Real usability testing is not market research. It's measuring how well people did on tasks, not what they said they liked.
Statements in the article reveal it was written, or at least researched, 2 months ago.
There has been a lot of churn since then, including in the Gnome 2 fork MATE and the variety of Gnome shell extensions making Gnome 3 more usable.
...how do I get in on these scientific experiments to determine the best dessert?
KDE and Gnome obviously yes, but Unity is one of the top 3? Just because most recent Ubuntus foist this on users (and most feedback I've seen has been negative) - is there any data to show that Unity has even 10% of Linux desktops? While Ubuntu is popular, that just means it's bigger than any other. My totally unsubstantiated guess would be that Ubuntu is less than 30% of all desktop Linuxes installed and of that, not all are 11.x gen and many of those users have installed another desktop. So...
I would be SHOCKED if Unity is running on 5% of Linux desktops - does anyone have any hard evidence to counter this?
I wouldn't be surprised if Enlightenment or Fluxbox had bigger install base.
(I can't believe no one else has pointed this out)
You can talk about many shortcomings of Windows, but they pretty much have usability figured out, right?
No, no they do not. And to talk to any typical Windows user, Windows is confusing to many users.
I can't wait for a fully-enabled Metro desktop to be unleashed by Microsoft. It caters to the absolute lowest common denominator of user.

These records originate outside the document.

-- ==== Sys2Proof/Laws/Scan.lean ====
section
/-! SUPPORT. The scan of a block sample by sample: the state it has reached after `n` samples, where it stops, and what
HitAt and HeldAt say of those states (R170, R179, R180, R182). -/

namespace Sys2Proof.Machine

/-- The state after examining samples without firing. -/
def examineAll (ws : List Half) (s : State) : State := ws.foldl (fun t w => (examine w t).2) s

theorem examineAll_examined (ws : List Half) (s : State) : Examined s (examineAll ws s) := by
  induction ws generalizing s with
  | nil => exact .refl s
  | cons w ws ih => exact (examine_examined w s).trans (ih _)

theorem examineAll_cfg (ws : List Half) (s : State) : (examineAll ws s).cfg = s.cfg := by
  obtain ⟨_, _, _, _, h⟩ := examineAll_examined ws s
  rw [h]

theorem examineAll_take_succ {ws : List Half} {n : Nat} (h : n < ws.length) (s : State) :
    examineAll (ws.take (n + 1)) s = (examine ws[n] (examineAll (ws.take n) s)).2 := by
  unfold examineAll
  rw [← List.take_append_getElem h, List.foldl_append]
  rfl

/-- Everything a scan does (R170, R182): it stops with FIRE at the first sample that hits, or runs through. -/
theorem scanSamples_stops (ws : List Half) (s : State) :
    (∃ (n : Nat) (h : n < ws.length), (examine ws[n] (examineAll (ws.take n) s)).1 = true ∧
      (∀ (m : Nat) (hm : m < n), (examine ws[m] (examineAll (ws.take m) s)).1 = false) ∧
      scanSamples ws s = fire (examineAll (ws.take (n + 1)) s)) ∨
    ((∀ (m : Nat) (hm : m < ws.length), (examine ws[m] (examineAll (ws.take m) s)).1 = false) ∧
      scanSamples ws s = examineAll ws s) := by
  induction ws generalizing s with
  | nil => exact .inr ⟨fun m hm => absurd hm (by simp), rfl⟩
  | cons w ws ih =>
    cases hx : (examine w s).1 with
    | true =>
      refine .inl ⟨0, by simp, hx, fun m hm => absurd hm (by omega), ?_⟩
      simp only [scanSamples, hx, if_true]
      rfl
    | false =>
      have hs : scanSamples (w :: ws) s = scanSamples ws (examine w s).2 := by
        simp only [scanSamples, hx, Bool.false_eq_true, if_false]
      have hz : ∀ (k : Nat), (∀ (m : Nat) (hm : m < ws.length), m < k →
          (examine ws[m] (examineAll (ws.take m) (examine w s).2)).1 = false) →
          ∀ (m : Nat) (hm : m < (w :: ws).length), m < k + 1 →
            (examine (w :: ws)[m] (examineAll ((w :: ws).take m) s)).1 = false := by
        intro k hk m hm hmk
        cases m with
        | zero => exact hx
        | succ m => exact hk m (by simpa using hm) (by omega)
      rcases ih (examine w s).2 with ⟨n, h, h1, h2, h3⟩ | ⟨h1, h2⟩
      · exact .inl ⟨n + 1, by simpa using h, h1,
          fun m hm => hz n (fun m _ hmn => h2 m hmn) m (by simp; omega) hm, hs.trans h3⟩
      · exact .inr ⟨fun m hm => hz ws.length (fun m hm _ => h1 m hm) m hm (by simpa using hm), hs.trans h2⟩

The rage it induces in power users is hilarious.
Why does Linux live in a separate world?
Because imitating the Windows UI is stupid and possibly lawsuit-bait. And I didn't go to Linux to just move to a cheap version of Windows.
--
BMO
Resizes automatically to fit my screen? No.
Has everything on one neat page? No.
Allows you to click on the small pictures to get a higher resolution picture? No.
Is uncluttered by random links and pictures not relating to the article? No.
Is completely free of annoying social networking buttons that track pages you view? No.
Verdict
The article is annoying and not very usable.
"To prevent this day from getting any worse, I'll just read ERROR as GOOD THING" 1GJU8xLuDKDxEs4KLf8fAGyptoDsqvEsBT
Contrast it with me having problems (on SuSe) mounting a drive last week. Yes - it recognized the drive, but "unable to mount". Yes - eventually I got it to work. But if the solution required opening a shell, calling mount command, figuring out where in command line to say "ntfs" and guessing which /dev/sd? matches the actual flash drive, then I say Linux lost already!
Oh, right. Because Windows will just oh so happily mount an ext4-formatted USB drive?
No-one who cares about interoperability would use a proprietary filesystem like NTFS on a USB drive. Or, at least, they wouldn't go whining about how no other computer can read it.
KDE still feels overly complicated whenever I go to configure things.
If there is anything that's hard to configure, it's GNOME. GNOME has lots of options -- most of them hidden somewhere in GConf. It's hard to get more complicated than that. ;-)
As for "KDE"... you're both wrong and right. What you described is the KDE3 attitude. In the 4.x series many config options have been cleaned up. See Dophin (compared to Konqueror 3.x), Gwenview, or Okular. In fact, I'd argue that new applications and components written for the 4.x series are among the most clean and usable applications available for Linux -- including Plasma Desktop itself.
However, there are a few black sheep: Usually applications simply ported over from 3.x like KMail whose GUI barely changed over the years because the developers were busy with back-end renovation.
That said, that article is about the desktop environments themselves, not applications usually used together with them.